╭─ RECORDS FOR THE TASK
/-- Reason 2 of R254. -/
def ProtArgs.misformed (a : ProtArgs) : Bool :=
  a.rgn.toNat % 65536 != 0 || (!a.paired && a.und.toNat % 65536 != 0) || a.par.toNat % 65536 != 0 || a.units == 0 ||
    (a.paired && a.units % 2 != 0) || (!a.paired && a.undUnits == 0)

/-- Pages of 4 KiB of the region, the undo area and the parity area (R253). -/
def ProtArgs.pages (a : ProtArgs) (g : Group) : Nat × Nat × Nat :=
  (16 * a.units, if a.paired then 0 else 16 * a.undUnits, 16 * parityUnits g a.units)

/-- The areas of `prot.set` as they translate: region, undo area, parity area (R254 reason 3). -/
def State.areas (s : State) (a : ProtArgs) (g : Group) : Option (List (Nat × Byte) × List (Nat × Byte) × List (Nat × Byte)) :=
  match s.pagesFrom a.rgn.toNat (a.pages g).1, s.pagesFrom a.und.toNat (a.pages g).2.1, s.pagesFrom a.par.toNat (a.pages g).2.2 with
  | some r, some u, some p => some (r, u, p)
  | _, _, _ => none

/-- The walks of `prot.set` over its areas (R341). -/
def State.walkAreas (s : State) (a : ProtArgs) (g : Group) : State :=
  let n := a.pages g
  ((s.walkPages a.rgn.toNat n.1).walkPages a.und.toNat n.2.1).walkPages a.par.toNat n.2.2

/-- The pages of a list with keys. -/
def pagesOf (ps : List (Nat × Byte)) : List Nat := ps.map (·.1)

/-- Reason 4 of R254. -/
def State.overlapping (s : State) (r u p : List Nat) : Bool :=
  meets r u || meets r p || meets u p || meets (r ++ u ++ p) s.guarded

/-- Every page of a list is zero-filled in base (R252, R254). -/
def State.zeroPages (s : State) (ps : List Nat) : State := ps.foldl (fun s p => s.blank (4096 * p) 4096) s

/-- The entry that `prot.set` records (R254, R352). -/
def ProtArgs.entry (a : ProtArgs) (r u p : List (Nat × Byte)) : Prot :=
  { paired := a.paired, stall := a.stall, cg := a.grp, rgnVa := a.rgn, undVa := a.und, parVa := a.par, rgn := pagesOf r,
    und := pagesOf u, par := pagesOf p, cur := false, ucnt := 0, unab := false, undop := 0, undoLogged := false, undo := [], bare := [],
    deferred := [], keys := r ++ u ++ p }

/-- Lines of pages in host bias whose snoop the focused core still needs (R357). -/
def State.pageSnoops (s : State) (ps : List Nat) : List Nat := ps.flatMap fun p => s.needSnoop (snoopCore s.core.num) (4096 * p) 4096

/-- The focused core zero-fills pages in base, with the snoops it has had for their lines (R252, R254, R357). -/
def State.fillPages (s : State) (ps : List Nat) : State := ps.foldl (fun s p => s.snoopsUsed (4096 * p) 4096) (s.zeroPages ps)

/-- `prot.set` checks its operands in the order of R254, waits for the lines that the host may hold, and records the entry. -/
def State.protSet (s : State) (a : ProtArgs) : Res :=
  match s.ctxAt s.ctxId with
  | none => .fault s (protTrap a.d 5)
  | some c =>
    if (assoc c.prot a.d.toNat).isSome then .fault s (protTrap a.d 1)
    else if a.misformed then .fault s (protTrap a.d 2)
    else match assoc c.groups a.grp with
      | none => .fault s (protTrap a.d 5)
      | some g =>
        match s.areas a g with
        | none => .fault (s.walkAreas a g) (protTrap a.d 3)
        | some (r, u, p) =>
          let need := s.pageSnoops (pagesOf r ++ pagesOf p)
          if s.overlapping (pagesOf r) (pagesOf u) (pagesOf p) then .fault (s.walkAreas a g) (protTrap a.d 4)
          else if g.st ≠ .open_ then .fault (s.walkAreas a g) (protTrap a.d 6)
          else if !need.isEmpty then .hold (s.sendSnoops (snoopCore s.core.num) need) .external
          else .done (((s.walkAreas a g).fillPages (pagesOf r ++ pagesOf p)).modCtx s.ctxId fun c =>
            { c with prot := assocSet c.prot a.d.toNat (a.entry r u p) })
╰─
• PROBLEM DESCRIPTION
The expected answer is an exact copy of the lines above, beginning at the line with "the entry. -/" and ending at the line with "else match assoc c.groups a.grp with", with both ends in.

• OUTPUT OF THE TASK
/-- `prot.set` checks its operands in the order of R254, waits for the lines that the host may hold, and records the entry. -/
def State.protSet (s : State) (a : ProtArgs) : Res :=
  match s.ctxAt s.ctxId with
  | none => .fault s (protTrap a.d 5)
  | some c =>
    if (assoc c.prot a.d.toNat).isSome then .fault s (protTrap a.d 1)
    else if a.misformed then .fault s (protTrap a.d 2)
    else match assoc c.groups a.grp with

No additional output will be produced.